_Instructions for the task:_
Repeat the records below exactly as they appear.

(Collected data entries)
/-! ## Branch -/

/-- R251, R258, R259: JMP in both encodings and PCHL load PC and change nothing else. -/
def Obligations.JumpsLoadPc : Prop :=
  ∀ (i : Instr) (s : State),
    (fits i 0xF7 0xC3 = true → exec i s = .next { s with pc := i.imm16 }) ∧
    (i.opcode = 0xE9 → exec i s = .next { s with pc := s.h ++ s.l })

/-- R252, R132: Jccc loads PC when its condition holds and otherwise changes nothing. -/
def Obligations.ConditionalJumpFollowsItsCondition : Prop :=
  ∀ (i : Instr) (s : State), fits i 0xC7 0xC2 = true →
    exec i s =
      .next { s with pc := if conditionOfField (field53 i) s.flags then i.imm16 else s.pc }

/-- R133, R253, R257, R261: CALL in its four encodings and RST n push the return address (high byte
at SP - 1, low byte at SP - 2), take 2 from SP and load PC, changing nothing else. -/
def Obligations.CallsPushTheReturnAddress : Prop :=
  ∀ (i : Instr) (s : State) (target : Word),
    ((isCall i = true ∧ target = i.imm16) ∨
      (fits i 0xC7 0xC7 = true ∧ target = BitVec.ofNat 16 (8 * (field53 i).toNat))) →
    ∃ t : State, exec i s = .next t ∧ t = { s with sp := s.sp - 2, pc := target, mem := t.mem } ∧
      t.readByte (s.sp - 1) = s.pc.extractLsb' 8 8 ∧ t.readByte (s.sp - 2) = s.pc.extractLsb' 0 8 ∧
      ∀ x : Word, x ≠ s.sp - 1 → x ≠ s.sp - 2 → t.readByte x = s.readByte x

/-- R254, R132, R133: Cccc does what CALL does when its condition holds, and otherwise nothing. -/
def Obligations.ConditionalCallFollowsItsCondition : Prop :=
  ∀ (i : Instr) (s : State), fits i 0xC7 0xC4 = true →
    ∃ t : State, exec i s = .next t ∧
      (conditionOfField (field53 i) s.flags = false → t = s) ∧
      (conditionOfField (field53 i) s.flags = true →
        t = { s with sp := s.sp - 2, pc := i.imm16, mem := t.mem } ∧
        t.readByte (s.sp - 1) = s.pc.extractLsb' 8 8 ∧
        t.readByte (s.sp - 2) = s.pc.extractLsb' 0 8 ∧
        ∀ x : Word, x ≠ s.sp - 1 → x ≠ s.sp - 2 → t.readByte x = s.readByte x)

/-- R134, R255, R260: RET in both encodings loads PC with the word at SP and adds 2 to SP, changing
nothing else. -/
def Obligations.ReturnPopsPc : Prop :=
  ∀ (i : Instr) (s : State), fits i 0xEF 0xC9 = true →
    exec i s =
      .next { s with pc := s.readByte (s.sp + 1) ++ s.readByte s.sp, sp := s.sp + 2 }

/-- R256, R132, R134: Rccc does what RET does when its condition holds, and otherwise nothing. -/
def Obligations.ConditionalReturnFollowsItsCondition : Prop :=
  ∀ (i : Instr) (s : State), fits i 0xC7 0xC0 = true →
    exec i s = .next
      (if conditionOfField (field53 i) s.flags then
        { s with pc := s.readByte (s.sp + 1) ++ s.readByte s.sp, sp := s.sp + 2 }
      else s)

/-- R133, R134, R253, R255: CALL and then RET comes back: all is as before the CALL but the two bytes
of memory under SP, and PC is the return address. -/
def Obligations.CallThenRetReturns : Prop :=
  ∀ (s : State) (target : Word), ∃ t u : State,
    exec (.call target) s = .next t ∧ exec .ret t = .next u ∧ u = { s with mem := u.mem } ∧
    ∀ x : Word, x ≠ s.sp - 1 → x ≠ s.sp - 2 → u.readByte x = s.readByte x

/-! ## Stack, I/O, control -/

/-- R133, R281, R282: PUSH stores its pair (the PSW is A and the flags byte), the high byte at
SP - 1 and the low byte at SP - 2, and takes 2 from SP, changing nothing else. -/
def Obligations.PushStoresItsPair : Prop :=
  ∀ (i : Instr) (s : State) (hi lo : Byte), fits i 0xCF 0xC5 = true →
    (match stackPairOfField (field54 i) with
      | .bc => hi = s.b ∧ lo = s.c
      | .de => hi = s.d ∧ lo = s.e
      | .hl => hi = s.h ∧ lo = s.l
      | .psw => hi = s.a ∧ lo = packF s.flags) →
    ∃ t : State, exec i s = .next t ∧ t = { s with sp := s.sp - 2, mem := t.mem } ∧
      t.readByte (s.sp - 1) = hi ∧ t.readByte (s.sp - 2) = lo ∧
      ∀ x : Word, x ≠ s.sp - 1 → x ≠ s.sp - 2 → t.readByte x = s.readByte x

/-- R134, R283, R284: POP loads its pair from SP (low byte) and SP + 1 (high byte) and adds 2 to SP;
POP PSW loads A and all five flags from bits 0 to 4 of the low byte. -/
def Obligations.PopLoadsItsPair : Prop :=
  ∀ (i : Instr) (s : State), fits i 0xCF 0xC1 = true →
    let lo := s.readByte s.sp
    let hi := s.readByte (s.sp + 1)
    exec i s = .next (match stackPairOfField (field54 i) with
      | .bc => { s with b := hi, c := lo, sp := s.sp + 2 }
      | .de => { s with d := hi, e := lo, sp := s.sp + 2 }
      | .hl => { s with h := hi, l := lo, sp := s.sp + 2 }
      | .psw => { s with
          a := hi
          flags := { z := lo[0], s := lo[1], p := lo[2], cy := lo[3], ac := lo[4] }
          sp := s.sp + 2 })

/-- R283, R284: PUSH and then POP of the same pair restores the registers, the flags and SP. -/
def Obligations.PushThenPopRestores : Prop :=
  ∀ (push pop : Instr) (s : State), fits push 0xCF 0xC5 = true → fits pop 0xCF 0xC1 = true →
    field54 push = field54 pop →
    ∃ t u : State, exec push s = .next t ∧ exec pop t = .next u ∧ u = { s with mem := t.mem }

/-- R285: XTHL exchanges L with the byte at SP and H with the byte at SP + 1, changing nothing else. -/
def Obligations.XthlExchangesHlWithTheTopOfStack : Prop :=
  ∀ s : State, ∃ t : State, exec .xthl s = .next t ∧
    t = { s with l := s.readByte s.sp, h := s.readByte (s.sp + 1), mem := t.mem } ∧
    t.readByte s.sp = s.l ∧ t.readByte (s.sp + 1) = s.h ∧
    ∀ x : Word, x ≠ s.sp → x ≠ s.sp + 1 → t.readByte x = s.readByte x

_Your response:_
/-! ## Branch -/

/-- R251, R258, R259: JMP in both encodings and PCHL load PC and change nothing else. -/
def Obligations.JumpsLoadPc : Prop :=
  ∀ (i : Instr) (s : State),
    (fits i 0xF7 0xC3 = true → exec i s = .next { s with pc := i.imm16 }) ∧
    (i.opcode = 0xE9 → exec i s = .next { s with pc := s.h ++ s.l })

/-- R252, R132: Jccc loads PC when its condition holds and otherwise changes nothing. -/
def Obligations.ConditionalJumpFollowsItsCondition : Prop :=
  ∀ (i : Instr) (s : State), fits i 0xC7 0xC2 = true →
    exec i s =
      .next { s with pc := if conditionOfField (field53 i) s.flags then i.imm16 else s.pc }

/-- R133, R253, R257, R261: CALL in its four encodings and RST n push the return address (high byte
at SP - 1, low byte at SP - 2), take 2 from SP and load PC, changing nothing else. -/
def Obligations.CallsPushTheReturnAddress : Prop :=
  ∀ (i : Instr) (s : State) (target : Word),
    ((isCall i = true ∧ target = i.imm16) ∨
      (fits i 0xC7 0xC7 = true ∧ target = BitVec.ofNat 16 (8 * (field53 i).toNat))) →
    ∃ t : State, exec i s = .next t ∧ t = { s with sp := s.sp - 2, pc := target, mem := t.mem } ∧
      t.readByte (s.sp - 1) = s.pc.extractLsb' 8 8 ∧ t.readByte (s.sp - 2) = s.pc.extractLsb' 0 8 ∧
      ∀ x : Word, x ≠ s.sp - 1 → x ≠ s.sp - 2 → t.readByte x = s.readByte x

/-- R254, R132, R133: Cccc does what CALL does when its condition holds, and otherwise nothing. -/
def Obligations.ConditionalCallFollowsItsCondition : Prop :=
  ∀ (i : Instr) (s : State), fits i 0xC7 0xC4 = true →
    ∃ t : State, exec i s = .next t ∧
      (conditionOfField (field53 i) s.flags = false → t = s) ∧
      (conditionOfField (field53 i) s.flags = true →
        t = { s with sp := s.sp - 2, pc := i.imm16, mem := t.mem } ∧
        t.readByte (s.sp - 1) = s.pc.extractLsb' 8 8 ∧
        t.readByte (s.sp - 2) = s.pc.extractLsb' 0 8 ∧
        ∀ x : Word, x ≠ s.sp - 1 → x ≠ s.sp - 2 → t.readByte x = s.readByte x)

/-- R134, R255, R260: RET in both encodings loads PC with the word at SP and adds 2 to SP, changing
nothing else. -/
def Obligations.ReturnPopsPc : Prop :=
  ∀ (i : Instr) (s : State), fits i 0xEF 0xC9 = true →
    exec i s =
      .next { s with pc := s.readByte (s.sp + 1) ++ s.readByte s.sp, sp := s.sp + 2 }

/-- R256, R132, R134: Rccc does what RET does when its condition holds, and otherwise nothing. -/
def Obligations.ConditionalReturnFollowsItsCondition : Prop :=
  ∀ (i : Instr) (s : State), fits i 0xC7 0xC0 = true →
    exec i s = .next
      (if conditionOfField (field53 i) s.flags then
        { s with pc := s.readByte (s.sp + 1) ++ s.readByte s.sp, sp := s.sp + 2 }
      else s)

/-- R133, R134, R253, R255: CALL and then RET comes back: all is as before the CALL but the two bytes
of memory under SP, and PC is the return address. -/
def Obligations.CallThenRetReturns : Prop :=
  ∀ (s : State) (target : Word), ∃ t u : State,
    exec (.call target) s = .next t ∧ exec .ret t = .next u ∧ u = { s with mem := u.mem } ∧
    ∀ x : Word, x ≠ s.sp - 1 → x ≠ s.sp - 2 → u.readByte x = s.readByte x

/-! ## Stack, I/O, control -/

/-- R133, R281, R282: PUSH stores its pair (the PSW is A and the flags byte), the high byte at
SP - 1 and the low byte at SP - 2, and takes 2 from SP, changing nothing else. -/
def Obligations.PushStoresItsPair : Prop :=
  ∀ (i : Instr) (s : State) (hi lo : Byte), fits i 0xCF 0xC5 = true →
    (match stackPairOfField (field54 i) with
      | .bc => hi = s.b ∧ lo = s.c
      | .de => hi = s.d ∧ lo = s.e
      | .hl => hi = s.h ∧ lo = s.l
      | .psw => hi = s.a ∧ lo = packF s.flags) →
    ∃ t : State, exec i s = .next t ∧ t = { s with sp := s.sp - 2, mem := t.mem } ∧
      t.readByte (s.sp - 1) = hi ∧ t.readByte (s.sp - 2) = lo ∧
      ∀ x : Word, x ≠ s.sp - 1 → x ≠ s.sp - 2 → t.readByte x = s.readByte x

/-- R134, R283, R284: POP loads its pair from SP (low byte) and SP + 1 (high byte) and adds 2 to SP;
POP PSW loads A and all five flags from bits 0 to 4 of the low byte. -/
def Obligations.PopLoadsItsPair : Prop :=
  ∀ (i : Instr) (s : State), fits i 0xCF 0xC1 = true →
    let lo := s.readByte s.sp
    let hi := s.readByte (s.sp + 1)
    exec i s = .next (match stackPairOfField (field54 i) with
      | .bc => { s with b := hi, c := lo, sp := s.sp + 2 }
      | .de => { s with d := hi, e := lo, sp := s.sp + 2 }
      | .hl => { s with h := hi, l := lo, sp := s.sp + 2 }
      | .psw => { s with
          a := hi
          flags := { z := lo[0], s := lo[1], p := lo[2], cy := lo[3], ac := lo[4] }
          sp := s.sp + 2 })

/-- R283, R284: PUSH and then POP of the same pair restores the registers, the flags and SP. -/
def Obligations.PushThenPopRestores : Prop :=
  ∀ (push pop : Instr) (s : State), fits push 0xCF 0xC5 = true → fits pop 0xCF 0xC1 = true →
    field54 push = field54 pop →
    ∃ t u : State, exec push s = .next t ∧ exec pop t = .next u ∧ u = { s with mem := t.mem }

/-- R285: XTHL exchanges L with the byte at SP and H with the byte at SP + 1, changing nothing else. -/
def Obligations.XthlExchangesHlWithTheTopOfStack : Prop :=
  ∀ s : State, ∃ t : State, exec .xthl s = .next t ∧
    t = { s with l := s.readByte s.sp, h := s.readByte (s.sp + 1), mem := t.mem } ∧
    t.readByte s.sp = s.l ∧ t.readByte (s.sp + 1) = s.h ∧
    ∀ x : Word, x ≠ s.sp → x ≠ s.sp + 1 → t.readByte x = s.readByte x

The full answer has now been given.